Since this is a convex problem (both the objective and proxy constraint
functions are convex), we can just take the last iterate. Periodic snapshotting,
and the use of the `find_best_candidate_distribution` or
`find_best_candidate_index` functions, is generally only necessary for
non-convex problems (and even then, it isn't *always* necessary).

```python
with tf.Session() as session:
  optimizer = tfco.MultiplicativeSwapRegretOptimizer(
      optimizer=tf.train.AdagradOptimizer(learning_rate=1.0))
  train_op = optimizer.minimize(problem)

  session.run(tf.global_variables_initializer())
  for ii in xrange(1000):
    session.run(train_op)

  trained_weights, trained_threshold = session.run((weights, threshold))

trained_predictions = np.matmul(features, trained_weights) - trained_threshold
print("Constrained average hinge loss = %f" % average_hinge_loss(
    labels, trained_predictions))
print("Constrained recall = %f" % recall(labels, trained_predictions))
```

Running the above code gives the following output (due to the randomness of the
dataset, you'll get a different result when you run it):

```none
Constrained average hinge loss = 0.710019
Constrained recall = 0.899811
```

As we hoped, the recall is extremely close to 90%&mdash;and, thanks to the use
of proxy constraints, this is the *true* recall, not a hinge approximation.

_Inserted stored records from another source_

-- ==== Sys2Proof/Machine/Frame.lean ====
section
/-! DEFINITION. Frame: the bytes of registers and of a latch, and the trap frame of a thread in the image of its group (01 R36, 10 R242, 18 R340). -/

namespace Sys2Proof.Machine

/-- The bytes of a list of 32-bit words. -/
def bytesOf32 (ws : List Nat) : List Byte := ws.flatMap fun w => natBytes w 0 4

/-- The bytes of listed registers `lo` to `lo + n - 1`. -/
def regBytes (v : SMap Word) (lo n : Nat) : List Byte := bytesOf32 ((List.range n).map fun i => (SMap.get 0 v (lo + i)).toNat)

/-- Registers 0 to `n - 1` from bytes at `a`. -/
def regsAt (x : Mem) (a n : Nat) : SMap Word := (List.range n).foldl (fun v i => SMap.set 0 v i (read32 x (a + 4 * i))) []

/-- Latch values and tags (Table 18.8). -/
def latchWords (l : Latch) : List Nat × Nat :=
  let es := [l.l0, l.l1, l.l2]
  (es.map fun e => match e with | some x => x.val.toNat | none => 0
  , ((List.range 3).map fun i => match l.entry i with | some x => (x.slot % 64 + 64) * 2 ^ (7 * i) | none => 0).sum)

/-- A latch entry from its value and its tag. -/
def latchEnt (v : Word) (tag : Nat) : Option LatchEnt := if bitOf tag 6 then some { slot := bitsOf tag 0 6, val := v } else none

/-- A latch from its four words at `a`. -/
def latchAt (x : Mem) (a : Nat) : Latch :=
  let tags := readN x (a + 12) 4
  { l0 := latchEnt (read32 x a) (bitsOf tags 0 7), l1 := latchEnt (read32 x (a + 4)) (bitsOf tags 7 7), l2 := latchEnt (read32 x (a + 8)) (bitsOf tags 14 7) }

/-- The trap frame: bytes 128 to 255 of a thread frame (Table 18.8). -/
def trapFrameBytes (f : Frame) : List Byte :=
  let l := latchWords f.latch
  regBytes f.t 0 8 ++ List.replicate 24 0 ++ bytesOf32 (l.1 ++ [l.2]) ++ List.replicate 36 0 ++ bytesOf32 [f.slot % 32] ++ List.replicate 16 0

/-- A trap frame from the 128 bytes at `a`. -/
def trapFrameAt (x : Mem) (a : Nat) : Frame := { t := regsAt x a 8, latch := latchAt x (a + 56), slot := readN x (a + 108) 4 % 32 }

/-- Address of a thread's trap frame in the image of its group (Table 18.7). -/
def Group.trapFrame (g : Group) (tid : Nat) : Nat := g.image + sectionOff g 1 + 256 * tid + 128

/-- A trap that is handled saves the interrupted run in the thread's trap frame (R36, R242). A group without an image has it in the core alone (log entry
38). -/
def saveTrapFrame (cfg : Cfg) (gid tid : Nat) (m : Mach) : Mach :=
  match m.group? gid with
  | none => m
  | some g => match g.thread? tid with
    | none => m
    | some t => if g.imageLen = 0 ∨ !t.hnd ∨ t.wait ≠ .run then m else writeVaList cfg g.env.vf (g.trapFrame tid) (trapFrameBytes t.frame) m

/-- Listed bytes of a range of virtual addresses, at their offsets in it; pages without a translation give none. -/
def readVaMem (cfg : Cfg) (vf va n : Nat) (m : Mach) : Mem :=
  (pageVas va n).flatMap fun a => match translate cfg m vf a false false with
    | (_, some pa, _) =>
      let k := min (va + n) ((a / 65536 + 1) * 65536) - a
      let lo := if pa < hostBase then m.devKey pa else pa - hostBase
      ((if pa < hostBase then m.dmem else m.hmem).filter fun e => decide (lo ≤ e.1) && decide (e.1 < lo + k)).map fun e => (e.1 - lo + (a - va), e.2)
    | _ => []

/-- A range of virtual addresses has a translation. -/
def vaMapped (cfg : Cfg) (vf va n : Nat) (m : Mach) : Bool :=
  (pageVas va n).all fun a => match translate cfg m vf a false false with
    | (_, some _, _) => true
    | _ => false

/-- The trap frame that `trapret` restores: the one in the save area (R36, R242); while that cannot be reached, the core's own copy. -/
def loadTrapFrame (cfg : Cfg) (g : Group) (m : Mach) (t : Thread) : Thread :=
  if g.imageLen = 0 ∨ !vaMapped cfg g.env.vf (g.trapFrame t.tid) 128 m then t
  else { t with frame := trapFrameAt (readVaMem cfg g.env.vf (g.trapFrame t.tid) 128 m) 0 }

end Sys2Proof.Machine
end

For comparison, let's try optimizing the same problem *without* the recall
constraint:

```python
with tf.Session() as session:
  optimizer = tf.train.AdagradOptimizer(learning_rate=1.0)
  # For optimizing the unconstrained problem, we just minimize the "objective"
  # portion of the minimization problem.
  train_op = optimizer.minimize(problem.objective)

  session.run(tf.global_variables_initializer())
  for ii in xrange(1000):
    session.run(train_op)

  trained_weights, trained_threshold = session.run((weights, threshold))

trained_predictions = np.matmul(features, trained_weights) - trained_threshold
print("Unconstrained average hinge loss = %f" % average_hinge_loss(
    labels, trained_predictions))
print("Unconstrained recall = %f" % recall(labels, trained_predictions))
```

This code gives the following output (again, you'll get a different answer,
since the dataset is random):

```none
Unconstrained average hinge loss = 0.627271
Unconstrained recall = 0.793951
```

Because there is no constraint, the unconstrained problem does a better job of
minimizing the average hinge loss, but naturally doesn't approach 90% recall.